# Pelosi: 'The Word' Guides My Public Policy...



## kwflatbed (Dec 29, 2004)

She looks like a Muslim wannabe in this pic.








*

**Pelosi: 'The Word' Guides My Public Policy...* 

Pelosi Says She Has a Duty to Pursue Policies in Keeping With The Values of Jesus, 'The Word Made Flesh'

*(CNSNews.com)* -- House Speaker Nancy Pelosi (D-Calif.) says she believes she must pursue public policies "in keeping with the values" of Jesus Christ, "The Word made Flesh."

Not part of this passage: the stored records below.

theorem kept_decideGlue {W s0} (hw : 4503625665631364 &&& W = 4503625665631364)  {s : State} {x1} (h : Kept W s0 s) : Kept W s0 (decideGlue s x1) := by
  unfold decideGlue
  repeat (first
    | with_reducible assumption | (with_reducible refine kept_spokeSendAll (msub hw) ?_)
    | (with_reducible refine kept_glueUp (msub hw) ?_) | (with_reducible refine kept_modStep (msub hw) ?_)
    | (with_reducible intro _) | (with_reducible refine kept_mk hw ?_ rfl rfl rfl rfl rfl))

theorem kept_tryReady {W s0} (hw : 115193906145941124 &&& W = 115193906145941124)  {s : State} {x1} (h : Kept W s0 s) : Kept W s0 (tryReady s x1) := by
  unfold tryReady
  repeat (first
    | with_reducible assumption | (with_reducible refine kept_decideAbort (msub hw) ?_)
    | (with_reducible refine kept_decideGlue (msub hw) ?_) | (with_reducible refine kept_spokeSend (msub hw) ?_)
    | (with_reducible refine kept_modStep (msub hw) ?_) | with_reducible apply kept_ite
    | with_reducible apply kept_ite_snd | with_reducible apply kept_foldl | (with_reducible intro _) | split
    | (dsimp only; split) | (with_reducible refine kept_mk hw ?_ rfl rfl rfl rfl rfl))

theorem kept_effStepSeal {W s0} (hw : 115193906145941124 &&& W = 115193906145941124)  {s : State} {x0} (h : Kept W s0 s) : Kept W s0 (effStepSeal x0 s) := by
  unfold effStepSeal
  repeat (first
    | with_reducible assumption | (with_reducible refine kept_judgeReports (msub hw) ?_)
    | (with_reducible refine kept_raiseAbort (msub hw) ?_) | (with_reducible refine kept_modStep (msub hw) ?_)
    | (with_reducible refine kept_loseDecision (msub hw) ?_) | (with_reducible refine kept_tryReady (msub hw) ?_)
    | with_reducible apply kept_ite | with_reducible apply kept_ite_snd | (with_reducible intro _) | split
    | (dsimp only; split) | (with_reducible refine kept_mk hw ?_ rfl rfl rfl rfl rfl))

theorem kept_effStepDeadline {W s0} (hw : 110690306250118790 &&& W = 110690306250118790)  {s : State} {x0} (h : Kept W s0 s) : Kept W s0 (effStepDeadline x0 s) := by
  unfold effStepDeadline
  repeat (first
    | with_reducible assumption | (with_reducible refine kept_timeTo (msub hw) ?_)
    | (with_reducible refine kept_raiseAbort (msub hw) ?_) | with_reducible apply kept_ite
    | with_reducible apply kept_ite_snd | split | (dsimp only; split))

theorem kept_effRootDeadline {W s0} (hw : 110690306250118790 &&& W = 110690306250118790)  {s : State} {x0} (h : Kept W s0 s) : Kept W s0 (effRootDeadline x0 s) := by
  unfold effRootDeadline
  repeat (first
    | with_reducible assumption | (with_reducible refine kept_timeTo (msub hw) ?_)
    | (with_reducible refine kept_decideAbort (msub hw) ?_) | with_reducible apply kept_ite
    | with_reducible apply kept_ite_snd | split | (dsimp only; split)
    | (with_reducible refine kept_mk hw ?_ rfl rfl rfl rfl rfl))

theorem kept_takeControl {W s0} (hw : 4096 &&& W = 4096)  {s : State} {x0} {x1} {x2} (h : Kept W s0 s) : Kept W s0 (takeControl x0 x1 x2 s).2 := by
  unfold takeControl
  repeat (first
    | with_reducible assumption | (with_reducible refine kept_spokeTake (msub hw) ?_)
    | (with_reducible refine kept_spokeTake' (msub hw) (by assumption) ?_)
    | (with_reducible refine kept_modSpoke (msub hw) ?_) | with_reducible apply kept_ite
    | with_reducible apply kept_ite_snd | (with_reducible intro _) | split | (dsimp only; split)
    | (with_reducible refine kept_mk hw ?_ rfl rfl rfl rfl rfl))

theorem kept_takeControl' {W s0} (hw : 4096 &&& W = 4096)  {s s' : State} {y} {x0} {x1} {x2} (e : takeControl x0 x1 x2 s = (y, s')) (h : Kept W s0 s) : Kept W s0 s' := by
  have k : Kept W s0 (takeControl x0 x1 x2 s).2 := kept_takeControl hw h
  rw [e] at k
  exact k

theorem kept_forwardControl {W s0} (hw : 4100 &&& W = 4100)  {s : State} {x1} {x2} {x3} {x4} (h : Kept W s0 s) : Kept W s0 (forwardControl s x1 x2 x3 x4) := by
  unfold forwardControl
  repeat (first
    | with_reducible assumption | (with_reducible refine kept_spokeSendAll (msub hw) ?_) | (with_reducible intro _))

theorem kept_relayReady {W s0} (hw : 8589938692 &&& W = 8589938692)  {s : State} {x1} {x2} {x3} {x4} (h : Kept W s0 s) : Kept W s0 (relayReady s x1 x2 x3 x4) := by
  unfold relayReady
  repeat (first
    | with_reducible assumption | (with_reducible refine kept_spokeSend (msub hw) ?_)
    | (with_reducible refine kept_modStep (msub hw) ?_) | with_reducible apply kept_ite
    | with_reducible apply kept_ite_snd | with_reducible apply kept_foldl | (with_reducible intro _) | split
    | (dsimp only; split) | (with_reducible refine kept_mk hw ?_ rfl rfl rfl rfl rfl))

Pelosi, who is a Catholic and who favors legalized abortion, voted against the ban on partial-birth abortion that was enacted into law in 2003.

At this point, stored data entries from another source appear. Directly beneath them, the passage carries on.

-- ==== Sys2Proof/Laws/KeptAperture.lean ====
section
/-! SUPPORT. What the definitions of Machine/Aperture.lean keep (Laws/KeptBase.lean). -/

namespace Sys2Proof.Laws

open Sys2Proof Sys2Proof.Machine

set_option linter.all false
set_option Elab.async false

theorem kept_hostWritten {W s0} (hw : 17179869184 &&& W = 17179869184)  {s : State} {x1} (h : Kept W s0 s) : Kept W s0 (hostWritten s x1) := by
  unfold hostWritten
  repeat (first
    | with_reducible assumption | (with_reducible refine kept_modTan (msub hw) ?_) | (with_reducible intro _)
    | (with_reducible refine kept_mk hw ?_ rfl rfl rfl rfl rfl))

theorem kept_rawRead {W s0} (hw : 8 &&& W = 8)  {s : State} {x1} {x2} {x3} (h : Kept W s0 s) : Kept W s0 (rawRead s x1 x2 x3).2 := by
  unfold rawRead
  repeat (first
    | with_reducible assumption | (with_reducible refine kept_drawFree (msub hw) ?_)
    | (with_reducible refine kept_drawFree' (msub hw) (by assumption) ?_) | with_reducible apply kept_ite
    | with_reducible apply kept_ite_snd | (with_reducible intro _) | split | (dsimp only; split))

theorem kept_rawRead' {W s0} (hw : 8 &&& W = 8)  {s s' : State} {y} {x1} {x2} {x3} (e : rawRead s x1 x2 x3 = (y, s')) (h : Kept W s0 s) : Kept W s0 s' := by
  have k : Kept W s0 (rawRead s x1 x2 x3).2 := kept_rawRead hw h
  rw [e] at k
  exact k

/-- An answer of the aperture whose state, if it has one, is kept. -/
def KeptAp (W : Nat) (s0 : State) (x : ApRes) : Prop := ∀ t, x = .done t → Kept W s0 t

theorem kept_apRead {W s0} (hw : 8 &&& W = 8) {s : State} {x1 x2} (h : Kept W s0 s) : Kept W s0 (apRead s x1 x2).2 := by
  unfold apRead
  repeat (first | with_reducible assumption | with_reducible apply kept_rawRead (msub hw) | with_reducible apply kept_ite_snd | split | (dsimp only; split))

theorem keptAp_apRead {W s0} (hw : 8 &&& W = 8) {s : State} {x1 x2} : KeptAp W s0 (apRead s x1 x2).1 := by
  intro t e
  unfold apRead rawRead recordRead objectRead at e
  dsimp only at e
  repeat' (split at e)
  all_goals (first | (exact ApRes.noConfusion e) | (dsimp only at e; repeat' (split at e)))
  all_goals (exact ApRes.noConfusion e)

theorem kept_apComplete {W s0} (hw : 20 &&& W = 20) {s : State} {x0 x1} (h : Kept W s0 s) (hx : KeptAp W s0 x1) : Kept W s0 (apComplete x0 x1 s) := by
  unfold apComplete
  split
  · exact kept_complete (msub hw) h
  · exact kept_complete (msub hw) h
  · exact kept_complete (msub hw) h
  · exact kept_complete (msub hw) (hx _ rfl)

theorem keptAp_refused {W s0} : KeptAp W s0 .refused := fun _ e => ApRes.noConfusion e

theorem keptAp_done {W s0} {s : State} (h : Kept W s0 s) : KeptAp W s0 (.done s) := fun _ e => by cases e; exact h

theorem keptAp_recordWrite {W s0} (hw : 17179885568 &&& W = 17179885568) {s : State} {x1 x2 x3 x4} (h : Kept W s0 s) : KeptAp W s0 (recordWrite s x1 x2 x3 x4) := by
  unfold recordWrite
  dsimp only
  split
  · exact keptAp_refused
  · split
    · exact keptAp_done h
    · split
      · exact keptAp_done h
      · exact keptAp_done (kept_hostWritten (msub hw) (kept_frameWrite (msub hw) h))

theorem keptAp_ememWrite {W s0} (hw : 17448304640 &&& W = 17448304640) {s : State} {x1 x2 x3 x4} (h : Kept W s0 s) : KeptAp W s0 (ememWrite s x1 x2 x3 x4) := by
  unfold ememWrite
  split
  · exact keptAp_refused
  · dsimp only
    exact keptAp_done (kept_ite (kept_hostWritten (msub hw) (kept_modShard (msub hw) h)) (kept_modShard (msub hw) h))

theorem keptAp_objectWrite {W s0} (hw : 268435456 &&& W = 268435456) {s : State} {x1 x2 x3 x4} (h : Kept W s0 s) : KeptAp W s0 (objectWrite s x1 x2 x3 x4) := by
  unfold objectWrite
  split
  · exact keptAp_refused
  · split
    · exact keptAp_refused
    · exact keptAp_done (kept_modShard (msub hw) h)

theorem keptAp_apWrite {W s0} (hw : 17448321024 &&& W = 17448321024) {s : State} {x1 x2} (h : Kept W s0 s) : KeptAp W s0 (apWrite s x1 x2) := by
  unfold apWrite
  dsimp only
  split
  · split
    · exact keptAp_done (kept_pieceWrite (msub hw) h)
    · exact keptAp_refused
  · split
    · exact keptAp_refused
    · split
      · exact keptAp_recordWrite (msub hw) h
      · exact keptAp_ememWrite (msub hw) h
      · exact keptAp_objectWrite (msub hw) h
      · exact keptAp_refused

theorem keptAp_apAdd {W s0} (hw : 268435456 &&& W = 268435456) {s : State} {x1 x2 x3} (h : Kept W s0 s) : KeptAp W s0 (apAdd s x1 x2 x3) := by
  intro t e
  unfold apAdd at e
  dsimp only at e
  repeat' (split at e)
  all_goals first
    | exact ApRes.noConfusion e
    | (cases e; exact kept_modShard (msub hw) h)

theorem kept_effApertureRead {W s0} (hw : 28 &&& W = 28) {s : State} {x0} (h : Kept W s0 s) : Kept W s0 (effApertureRead x0 s) := by
  unfold effApertureRead
  repeat (first | with_reducible assumption | with_reducible apply kept_complete (msub hw) | split)
  exact kept_apComplete (msub hw) (kept_apRead (msub hw) h) (keptAp_apRead (msub hw))

theorem kept_effApertureWrite {W s0} (hw : 17448321044 &&& W = 17448321044) {s : State} {x0} (h : Kept W s0 s) : Kept W s0 (effApertureWrite x0 s) := by
  unfold effApertureWrite
  repeat (first | with_reducible assumption | with_reducible apply kept_complete (msub hw) | split)
  exact kept_apComplete (msub hw) h (keptAp_apWrite (msub hw) h)

theorem kept_effApertureAdd {W s0} (hw : 268435476 &&& W = 268435476) {s : State} {x0} (h : Kept W s0 s) : Kept W s0 (effApertureAdd x0 s) := by
  unfold effApertureAdd
  repeat (first | with_reducible assumption | with_reducible apply kept_complete (msub hw) | split)
  exact kept_apComplete (msub hw) h (keptAp_apAdd (msub hw) h)

end Sys2Proof.Laws
end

CNSNews.com - Pelosi Says She Has a Duty to Pursue Policies in Keeping With The Values of Jesus, 'The Word Made Flesh'


----------



## HistoryHound (Aug 30, 2008)

So she's an a la carte Catholic. Don't get me wrong, I don't agree with all the teachings of the church but, at least I'm honest about it. For her to declare that she is keeping with the values of Jesus is just blasphemous. Hey Nancy, we all know that you don't really care what Jesus would do. You only seem to care what obama would do.


----------



## LGriffin (Apr 2, 2009)

These libs love to sprinkle around the BS like fairy dust.
Is she having the tax payer funded Botox injected into her shoulders now or are those football shoulder pads?


----------



## jettsixx (Dec 10, 2005)

I guess they keep church and state separate only when it suits them.


----------



## tsunami (Aug 12, 2009)

I have one word for her...UGGGGGGLY


----------



## topcop14 (Jul 13, 2004)

Can someone PLEASE drop a house on this witch! ! ! ! ! ! ! ! !


----------



## justanotherparatrooper (Aug 27, 2006)

Ive got a word for her CUNT:smug:


----------



## Hush (Feb 1, 2009)

Shouldn't the ACLU(less) be up in arms? Oh no, can't have a cross in the middle of the desert, but THIS is ok?


----------



## jedediah1 (Jun 18, 2009)

why can't the constitution guide her public policy, it's non-fiction and made in america

and we know the authors!


----------



## pahapoika (Nov 5, 2006)

sadly our elected officials don't have much respect for the United States Constitution

*Bill Clinton*_







_

_"When we got organized as a country and we wrote a fairly radical Constitution with a radical Bill of Rights, giving a radical amount of individual freedom to Americans, it was assumed that the Americans who had that freedom would use it responsibly.... [However, now] there's a lot of irresponsibility. And so a lot of people say there's too much freedom. When personal freedom's being abused, you have to move to limit it."_

*George W. Bush*

_"It's just a goddamned piece of paper'"_


----------



## HistoryHound (Aug 30, 2008)

pahapoika said:


> *Bill Clinton*_
> 
> 
> 
> ...


Was he looking in a mirror when he said this? The guy couldn't keep little Willie under wraps & he's an expert on responsibility?

It's a very good quote, Pahapoika. Change Americans' freedom to government controls & it could have been written for the obama administration.


----------